I struggled for hours with BIND to implement a nameserver for my virtual-private server webhost, and thought that background might help me set up a simple caching-only nameserver with BIND on my Gentoo box.

Indeed it did. After only about 45 minutes of struggle this time, I searched this forum, noticed the recommendation above to use dnsmasq, ditched BIND, and did "emerge dnsmasq." Five minutes later, I'm up and running with it.   :Wink: 

----------

## AnimalMachine

OMFG! Dnsmasq is absolutely great if your goal is to set up a simple caching server! Just emerge it, run the server, and you're good to go (provided you have a valid resolv.conf ... which of course you will).

I was expecting another horrible time setting up BIND or djbdns, so this was really really great.   :Very Happy: 

----------

## dmmgentoo

 *AnimalMachine wrote:*   

> OMFG! Dnsmasq is absolutely great if your goal is to set up a simple caching server! Just emerge it, run the server, and you're good to go (provided you have a valid resolv.conf ... which of course you will).
> 
> I was expecting another horrible time setting up BIND or djbdns, so this was really really great.  

 

Bind was pretty easy to set up as a caching nameserver...  Just set the "forwarders" in /etc/bind/named.conf to point to your ISP's dns servers, add localhost as the first line in resolv.conf, and that's pretty much all there is to it.  The only problem is that named's cache isn't persistent across reboots.

----------

## ronmon

bind is overkill for a local caching dns server. It's a matter of using the right tool for the job, for which dnsmasq is much better suited.

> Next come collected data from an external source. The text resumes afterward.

/-- Pairing and its failures, beats, silence, hold and takeover of the lightvessel. LIGHTVESSEL_PAIR from SOLO, or of the active
side from EXPOSED, under its conditions enters PAIRING with a beat, the pair before kept, else INVALID; UNPAIR from SOLO and
TAKEOVER outside STANDBY fail with ROLE_MISMATCH; UNPAIR from ACTIVE, EXPOSED or STANDBY ends in SOLO; TAKEOVER in STANDBY asks
the witness. A beat goes out in every state but SOLO. A received beat pairs or fails in PAIRING; takes HOLD back to ACTIVE; with
TAKEN, or an epoch above its own, fences ACTIVE, HOLD and EXPOSED; with UNPAIR takes ACTIVE to EXPOSED and STANDBY to SOLO; a
FENCED partner makes STANDBY take over. 10 ms in PAIRING fail it; silence takes ACTIVE to HOLD, which asks, and STANDBY to
TAKING_OVER; a HOLD that hears nothing is FENCED, an unanswered takeover goes back to STANDBY. (R450, R452, R455, R458, R459) -/
def Obligations.VesselPairs : Prop :=
  ∀ (s : State),
    (∀ seq d, starts s seq d → descType d.bytes = 0x0F → ∀ t : State, t = begun s d →
      (d.f 0x10 1 = 0 → ∀ pd, pd = d.f 0x12 2 % 1024 →
        (t.lvState = 0 ∨ (t.lvState = 4 ∧ d.f 0x11 1 = 0) → t.witnessOk pd = true → pd ≠ t.device → t.sameRack pd = true ∨ pd % 32 = t.rd F.PRT_IDENT_SLOT →
          ∀ l, l = { t.lv with side := d.f 0x11 1, pairId := d.f 0x14 4, witness := t.rd F.LVS_CTRL_WITNESS, pairSeq := some d.seq, fromExposed := t.lvState == 4, was := (t.partner, t.lv.pairId, t.lv.side, t.lv.witness) } →
          exec (.lightvesselPair seq) s = .next (((({ t with lv := l } : State).wr F.LVS_STATUS_PARTNER 0 pd).lvTo 1).sendBeat 0)) ∧
        (t.witnessOk pd = false ∨ pd = t.device ∨ t.lvState = 2 → exec (.lightvesselPair seq) s = .next (t.finishDesc d.seq 0x20 0 0))) ∧
      (d.f 0x10 1 = 1 →
        (t.lvState = 0 → exec (.lightvesselUnpair seq) s = .next (t.finishDesc d.seq 0x42 0 0)) ∧
        (t.lvState = 2 ∨ t.lvState = 4 → ∀ u, u = (((t.sendBeat 8).lvEvent 0x0A08 []).lvTo 0).dropCheckpoints →
          exec (.lightvesselUnpair seq) s = .next (({ u with lv := { u.lv with lease := 0 } } : State).finishDesc d.seq 0 0 0)) ∧
        (t.lvState = 5 → ∀ u, u = ((((t.sendBeat 8).lvEvent 0x0A08 []).closeMirrors).lvTo 0).dropCheckpoints →
          exec (.lightvesselUnpair seq) s = .next (({ u with lv := { u.lv with lease := 0 } } : State).finishDesc d.seq 0 0 0))) ∧
      (d.f 0x10 1 = 2 →
        (t.lvState ≠ 5 → exec (.lightvesselTakeover seq) s = .next (t.finishDesc d.seq 0x42 0 0)) ∧
        (t.lvState = 5 → ∀ l, l = { t.lv with takeSeq := some d.seq } →
          exec (.lightvesselTakeover seq) s = .next ((({ t with lv := l } : State).lvTo 6).lvAsk)))) ∧
    (s.lvState = 0 → exec .lvBeatSend s = .next s) ∧ (s.lvState ≠ 0 → exec .lvBeatSend s = .next (s.sendBeat 0)) ∧
    (∀ p vc k same berths u, vessel s p vc 0x0A k → u = s.popPkt p vc → k.source = u.partner → ∀ fl e, fl = at_ k.data 5 1 → e = at_ k.data 6 2 →
      (u.lvState = 1 → at_ k.data 0 4 = u.lv.pairId → at_ k.data 4 1 = 1 - u.lv.side → same = true →
        exec (.lvBeat p vc same berths) s = .next (u.paired e berths)) ∧
      (u.lvState = 1 → same = false → exec (.lvBeat p vc same berths) s = .next (u.pairFails 0x42)) ∧
      (2 ≤ u.lvState → u.lvState ≤ 4 → bitAt fl 0 = true → exec (.lvBeat p vc same berths) s = .next (u.lvFence 3)) ∧
      (2 ≤ u.lvState → u.lvState ≤ 4 → bitAt fl 0 = false → epochBelow u.epoch e = true → exec (.lvBeat p vc same berths) s = .next (u.lvFence 4)) ∧
      (bitAt fl 0 = false → epochBelow u.epoch e = false →
        (u.lvState = 2 → bitAt fl 3 = true → exec (.lvBeat p vc same berths) s =
          .next ((({ u with lv := { u.lv with lease := 0 } } : State).lvTo 4).dropCheckpoints)) ∧
        (u.lvState = 3 → exec (.lvBeat p vc same berths) s = .next ((u.lvTo 2).lvRelease))) ∧
      (u.lvState = 5 → bitAt fl 1 = true → exec (.lvBeat p vc same berths) s = .next ((u.lvTo 6).lvAsk)) ∧
      (u.lvState = 5 → bitAt fl 1 = false → bitAt fl 3 = true → exec (.lvBeat p vc same berths) s = .next (u.closeMirrors.lvTo 0))) ∧
    (s.lvState = 1 → exec .lvPairingTimeout s = .next (s.pairFails 0x12)) ∧
    (s.lvState = 2 → exec .lvActiveSilence s = .next (((s.lvTo 3).lvEvent 0x0A04 []).lvAsk)) ∧
    (s.lvState = 5 → exec .lvStandbySilence s = .next ((s.lvTo 6).lvAsk)) ∧
    (s.lvState = 3 ∨ s.lvState = 6 → exec .lvAskRepeat s = .next s.lvAsk) ∧
    (s.lvState = 3 → exec .lvHoldTimeout s = .next ((s.lvEvent 0x0A07 []).lvFence 0)) ∧
    (s.lvState = 6 → ∀ l u : State, l = ({ s with lv := { s.lv with takeSeq := none } } : State) → u = (l.lvTo 5).lvEvent 0x0A07 [] →
      exec .lvTakeoverTimeout s = .next (match s.lv.takeSeq with | some q => u.finishDesc q 0x12 0 0 | none => u)) ∧
    (s.lvState = 4 → s.lv.lease ≠ 0 → exec .lvLeaseRenew s = .next s.lvAsk ∧ exec .lvLeaseExpire s = .next (s.lvFence 6)) ∧
    (s.lvState = 4 → s.lv.lease = 0 → exec .lvLeaseRenew s = .next s ∧ exec .lvLeaseExpire s = .next s)

/-- The witness grants or refuses, answers take effect, notices fence and are acknowledged, checkpoints are acknowledged or late. A
witness in quarantine answers no TAKEOVER and no CONTINUE; out of it, it grants a TAKEOVER of a subject whose last CONTINUE is
not at or above the epoch before the one asked for and raises the fences of both, and a CONTINUE whose epoch is not below the
fence, which it records. A granted CONTINUE takes HOLD to EXPOSED under a lease, a refused one fences; a refused TAKEOVER ends
in SOLO, a refused renewal fences. A notice raises the fences of the old and the new active and is acknowledged; what is not
acknowledged is sent again. The quarantine ends. An acknowledged checkpoint moves LV_CURSOR and releases the records that waited
for it; a late one releases them, marks the berth overdue and raises LV_EXPOSED. (R451, R453, R454, R455, R457, R460, R462) -/
def Obligations.VesselWitness : Prop :=
  ∀ (s : State) (p : Fin 24) (vc : Fin 3) (k : Pkt) (u : State), u = s.popPkt p vc →
    (vessel s p vc 0x0C k → ∀ fl e subj, fl = at_ k.data 5 1 → e = at_ k.data 6 2 → subj = at_ k.data 8 2 → bitAt fl 5 = false →
      (u.lv.quarantine = true → exec (.lvAsk p vc) s = .next u) ∧
      (u.lv.quarantine = false → ∀ (g : Bool) d, d = k.data.take 5 ++ leBytes 1 (fl % 64 - fl / 16 % 2 * 16 + 16 * b2n g) ++ (k.data.drop 6).take 26 →
        (at_ k.data 4 1 = 1 → ∀ c old, c = tget (fun _ => 0) u.rack.cont subj → old = (e + 65535) % 65536 → g = (c == 0 || !(c == old || epochBelow old c)) →
          ∀ v, v = (if g then (u.raiseFence subj e).raiseFence k.source e else u) → exec (.lvAsk p vc) s = .next (v.lvIssue (v.lvPkt 0x8C k.source d))) ∧
        (at_ k.data 4 1 = 0 → g = (u.fenceOf k.source == 0 || !epochBelow e (u.fenceOf k.source)) →
          ∀ v : State, v = (if g then { u with rack := { u.rack with cont := tput (fun _ => 0) u.rack.cont k.source e } } else u) →
          exec (.lvAsk p vc) s = .next (v.lvIssue (v.lvPkt 0x8C k.source d))))) ∧
    (vessel s p vc 0x8C k → k.source = u.lv.witness → at_ k.data 0 4 = u.lv.pairId → ∀ fl e, fl = at_ k.data 5 1 → e = at_ k.data 6 2 →
      (u.lvState = 3 → bitAt fl 5 = false → e = u.epoch →
        (bitAt fl 4 = true → exec (.lvAnswer p vc) s = .next (((({ u with lv := { u.lv with lease := 1 } } : State).lvTo 4).lvEvent 0x0A05 []).lvRelease)) ∧
        (bitAt fl 4 = false → exec (.lvAnswer p vc) s = .next (u.lvFence 1))) ∧
      (u.lvState = 6 → bitAt fl 5 = false → e = (u.epoch + 1) % 65536 →
        (bitAt fl 4 = true → exec (.lvAnswer p vc) s = .next u.takeGranted) ∧
        (bitAt fl 4 = false → u.lv.takeSeq = none → exec (.lvAnswer p vc) s =
          .next ((({ u.closeMirrors with lv := { u.closeMirrors.lv with takeSeq := none } } : State).lvEvent 0x0A06 []).lvTo 0))) ∧
      (u.lvState = 4 → u.lv.lease ≠ 0 → bitAt fl 5 = true → e = u.epoch → bitAt fl 4 = false → exec (.lvAnswer p vc) s = .next (u.lvFence 2))) ∧
    (vessel s p vc 0x0B k → ∀ n v, n = at_ k.data 10 2 →
      v = ((u.raiseFence (at_ k.data 8 2 % 1024) n).raiseFence k.source n).respond (p / 6) k { op := 0x81 } → u.lvState ≤ 1 → u.spinePort p = false → v.spinePort p = false →
      exec (.lvNotice p vc) s = .next v) ∧
    exec .lvNoticeResend s = .next (s.lv.notices.foldl (fun (t : State) (n : Nat × Pkt) => t.lvIssue n.2) s) ∧
    exec .lvQuarantineEnd s = .next { s with lv := { s.lv with quarantine := false } } ∧
    (∀ (b : Fin 6144) f, f = tget (fun _ => 0) s.lv.flight b →
      (f = 0 → exec (.lvCheckpointAck b) s = .next s ∧ exec (.lvCheckpointTimeout b) s = .next s) ∧
      (f ≠ 0 → (s.berth b).state ≠ 0 → ∀ u1 l u2 : State, u1 = s.setBerth b { s.berth b with lvCursor := f - 1 } →
        l = { u1 with lv := { u1.lv with flight := tput (fun _ => 0) u1.lv.flight b 0, overdue := u1.lv.overdue.del b, first := u1.lv.first.del b,
                                         holds := u1.lv.holds.filter (fun (h : Nat × Nat × Nat) => !(h.2.1 == b.val && decide (h.2.2 ≤ f - 1))) } } →
        u2 = (if l.lv.due.contains b.val ∧ l.lvState = 2 then l.checkpoint b else l.takePending b) →
        exec (.lvCheckpointAck b) s = .next u2.pairDone.lvCond) ∧
      (f ≠ 0 → s.lv.overdue.contains b.val = false → 
        ∀ hs, hs = s.lv.holds.filter (fun (h : Nat × Nat × Nat) => !(h.2.1 == b.val && decide (h.2.2 ≤ f - 1))) →
        ∀ l : State, l = { s with lv := { s.lv with overdue := s.lv.overdue.add b, holds := hs } } →
        exec (.lvCheckpointTimeout b) s = .next (l.lvEvent 0x0A09 [(2, b)]).lvCond))

/-- Writes of set-up registers reach their register, wait for a handover or are dropped; CONFIG applies its entries; reads that
latch. Each named write of a register, and each command that writes a CMD field, is one 4-byte write of that register: without a
handover it is applied at once under the access rules; during one it waits in order in the log of 256, or is dropped with
SETUP_WRITE_DROPPED. A BAR0 write that is not aligned has no effect; an 8-byte write of a pair that is no counter writes its
halves. A counter takes its HI half first. A CONFIG without a handover applies its entries in order, each one masked write, and
completes; during one it does not start. A read of CLK_BT_LO latches the upper half of beacon time for the port, a read of a
berth's word 0 the entry. (R341, R356, R441, R473, R495, R498, R500, R504, R506, R509, R511, R514) -/
def Obligations.SetUpWrites : Prop :=
  ∀ (s : State) (v : BitVec 32) (env : FwEnv) (p : Fin 2),
    (∀ (m : Fin 12) (n : Fin 16) (r : Fin 32) (pt : Fin 24) (x : Fin 192) (y : Fin 432),
      ∀ c ∈ [(Instr.glbExpertWrite v, F.GLB_EXPERT_KEY.base, v, quietEnv), (Instr.glbSetupDoneWrite v, F.GLB_SETUP_DONE_DONE.base, v, quietEnv),
        (Instr.negCommit v, F.NEG_CTRL_COMMIT.base, v, quietEnv), (Instr.rngCmdCfgWrite r v, F.RNG_CMD_CFG_ENABLE.off r, v, quietEnv),
        (Instr.rngCqCfgWrite r v, F.RNG_CQ_CFG_ENABLE.off r, v, quietEnv), (Instr.evtCfgWrite v, F.EVT_CFG_ENABLE.base, v, quietEnv),
        (Instr.evtStatusClear v, F.EVT_STATUS_DROPPED.base, v, quietEnv), (Instr.prtIdentWrite v, F.PRT_IDENT_VALID.base, v, quietEnv),
        (Instr.prtPortEnableWrite pt v, F.PRT_PORT_ENABLE.off pt, v, quietEnv), (Instr.clkFtabWrite x v, F.CLK_FTAB_FREQ.off x, v, quietEnv),
        (Instr.clkIslTargetWrite y v, F.CLK_ISL_TARGET.off y, v, quietEnv), (Instr.prtE2eCtrlWrite v, F.PRT_E2E_CTRL_PRESET.base, v, quietEnv),
        (Instr.glbCalCtrlWrite v, F.GLB_CAL_CTRL_PRESET.base, v, quietEnv), (Instr.clkCtrlWrite v, F.CLK_CTRL_PRESET.base, v, quietEnv),
        (Instr.pwrCtrlWrite v, F.PWR_CTRL_PRESET.base, v, quietEnv), (Instr.thmCtrlWrite v, F.THM_CTRL_PRESET.base, v, quietEnv),
        (Instr.fabCtrlWrite v, F.FAB_CTRL_LOCK_PRESET.base, v, quietEnv), (Instr.lsrCtrlWrite v, F.LSR_CTRL_PRESET.base, v, quietEnv),
        (Instr.prtCtrlWrite v, F.PRT_CTRL_PRESET.base, v, quietEnv), (Instr.memCtrlWrite v, F.MEM_CTRL_PRESET.base, v, quietEnv),
        (Instr.stkVbCtrlWrite v, F.STK_VB_CTRL_PRESET.base, v, quietEnv), (Instr.fwuCtrlWrite v, F.FWU_CTRL_PRESET.base, v, quietEnv),
        (Instr.fwuCancel, F.FWU_CMD_CMD.base, (2 : Word), quietEnv), (Instr.fwuArm, F.FWU_CMD_CMD.base, (3 : Word), quietEnv),
        (Instr.fwuDisarm, F.FWU_CMD_CMD.base, (4 : Word), quietEnv), (Instr.lsrSwitch m, F.LSR_MOD_CMD.off m, bitsSet (s.reg (F.LSR_MOD_CMD.off m)) F.LSR_MOD_CMD.hi F.LSR_MOD_CMD.lo 1, quietEnv),
        (Instr.lsrPrepareRemove m, F.LSR_MOD_CMD.off m, bitsSet (s.reg (F.LSR_MOD_CMD.off m)) F.LSR_MOD_CMD.hi F.LSR_MOD_CMD.lo 2, quietEnv), (Instr.lsrCancelRemove m, F.LSR_MOD_CMD.off m, bitsSet (s.reg (F.LSR_MOD_CMD.off m)) F.LSR_MOD_CMD.hi F.LSR_MOD_CMD.lo 3, quietEnv),
        (Instr.stkDieOrderly n, F.STK_DIE_CMD.off n, bitsSet (s.reg (F.STK_DIE_CMD.off n)) F.STK_DIE_CMD.hi F.STK_DIE_CMD.lo 1, quietEnv), (Instr.stkDieForced n, F.STK_DIE_CMD.off n, bitsSet (s.reg (F.STK_DIE_CMD.off n)) F.STK_DIE_CMD.hi F.STK_DIE_CMD.lo 2, quietEnv),
        (Instr.hstSwitch, F.HST_CTRL_CMD.off 0, bitsSet (s.reg (F.HST_CTRL_CMD.off 0)) F.HST_CTRL_CMD.hi F.HST_CTRL_CMD.lo 1, quietEnv), (Instr.glbResetWarm, F.GLB_RESET_CMD.off 0, bitsSet (s.reg (F.GLB_RESET_CMD.off 0)) F.GLB_RESET_CMD.hi F.GLB_RESET_CMD.lo 1, quietEnv),
        (Instr.glbResetCold, F.GLB_RESET_CMD.off 0, bitsSet (s.reg (F.GLB_RESET_CMD.off 0)) F.GLB_RESET_CMD.hi F.GLB_RESET_CMD.lo 2, quietEnv), (Instr.memErrlogClear m, F.MEM_ERRLOG_HI_VALID.off m, bitsSet (s.reg (F.MEM_ERRLOG_HI_VALID.off m)) F.MEM_ERRLOG_HI_VALID.hi F.MEM_ERRLOG_HI_VALID.lo 1, quietEnv),
        (Instr.fwuOffer env, F.FWU_CMD_CMD.base, (1 : Word), env), (Instr.fwuCommitSvn env, F.FWU_CMD_CMD.base, (5 : Word), env),
        (Instr.fwuSaveSettings env, F.FWU_CMD_CMD.base, (6 : Word), env)],
        (s.bit F.FWU_STATUS_HANDOVER = false → exec c.1 s = .next (s.portWrite 0 c.2.1 c.2.2.1 0xFFFFFFFF false c.2.2.2)) ∧
        (s.bit F.FWU_STATUS_HANDOVER = true → s.fw.held.length < 256 →
          exec c.1 s = .next (s.setFw { s.fw with held := s.fw.held ++ [⟨0, c.2.1, c.2.2.1, none, c.2.2.2⟩] })) ∧
        (s.bit F.FWU_STATUS_HANDOVER = true → s.fw.held.length = 256 → exec c.1 s = .next (s.raise 0x0B06 s.fwSource [(4, c.2.1)]))) ∧
    (∀ (off : BitVec 26) (hi : BitVec 32),
      (off.toNat % 4 ≠ 0 → exec (.registerWrite p off v none env) s = .next s) ∧
      (off.toNat % 8 ≠ 0 → exec (.registerWrite p off v (some hi) env) s = .next s) ∧
      (s.bit F.FWU_STATUS_HANDOVER = false →
        (off.toNat % 4 = 0 → exec (.registerWrite p off v none env) s = .next (s.portWrite p off.toNat v 0xFFFFFFFF false env)) ∧
        (off.toNat % 8 = 0 → off.toNat < 0x302000 ∨ 0x302800 ≤ off.toNat → exec (.registerWrite p off v (some hi) env) s =
          .next ((s.portWrite p off.toNat v 0xFFFFFFFF false env).portWrite p (off.toNat + 4) hi 0xFFFFFFFF false env)))) ∧
    (∀ (k : Fin 256) (hi lo : BitVec 32) h, s.bit F.FWU_STATUS_HANDOVER = false →
      h = s.setCmd { s.cmd with ctrHi := tput (fun _ => 0) s.cmd.ctrHi k (hi.toNat + 1) } → exec (.rngCtrWrite k hi lo) s =
        .next (h.barWrite (F.RNG_CTR_LO_VALUE.off k) lo)) ∧
    (∀ seq, s.bit F.FWU_STATUS_HANDOVER = true → exec (.config seq env) s = .next s) ∧
    (∀ seq d, s.bit F.FWU_STATUS_HANDOVER = false → starts s seq d → descType d.bytes = 0x10 →
      exec (.config seq env) s = .next (((List.range (d.f 0x10 1)).foldl (fun (u : State) i =>
        u.portWrite (u.rd F.HST_CTRL_ACTIVE) (d.f (0x18 + 12 * i) 4) (BitVec.ofNat 32 (d.f (0x18 + 12 * i + 4) 4))
          (BitVec.ofNat 32 (d.f (0x18 + 12 * i + 8) 4)) false env) (begun s d)).finishDesc d.seq 0 0 0)) ∧
    exec (.clkBtLoRead p) s = .next (s.setCmd { s.cmd with btLatch := tput (fun _ => 0) s.cmd.btLatch p (s.bt / 2 ^ 32) }) ∧
    (∀ b : Fin 6144, exec (.brtEntryRead p b) s =
      .next (s.setCmd { s.cmd with brtLatch := tput (fun _ => (6144, [])) s.cmd.brtLatch p (b.val, s.berthBytes b) }))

But I don't like the dhcp server implentation in the 2.0.x branch, so I've stuck with 1.18 and am still using dhcpd.

----------

## UberLord

 *ronmon wrote:*   

> But I don't like the dhcp server implentation in the 2.0.x branch, so I've stuck with 1.18 and am still using dhcpd.

 

What's wrong with the dhcp implementation?

After using bind+dhcp I easily prefer dnsmasq.

----------

## ronmon

I guess I'm just more comfortable with dhcp. I was able to get dnsmasq's dhcp to function okay, but some of its behavior was not to my liking. It's strictly a preference thing.

----------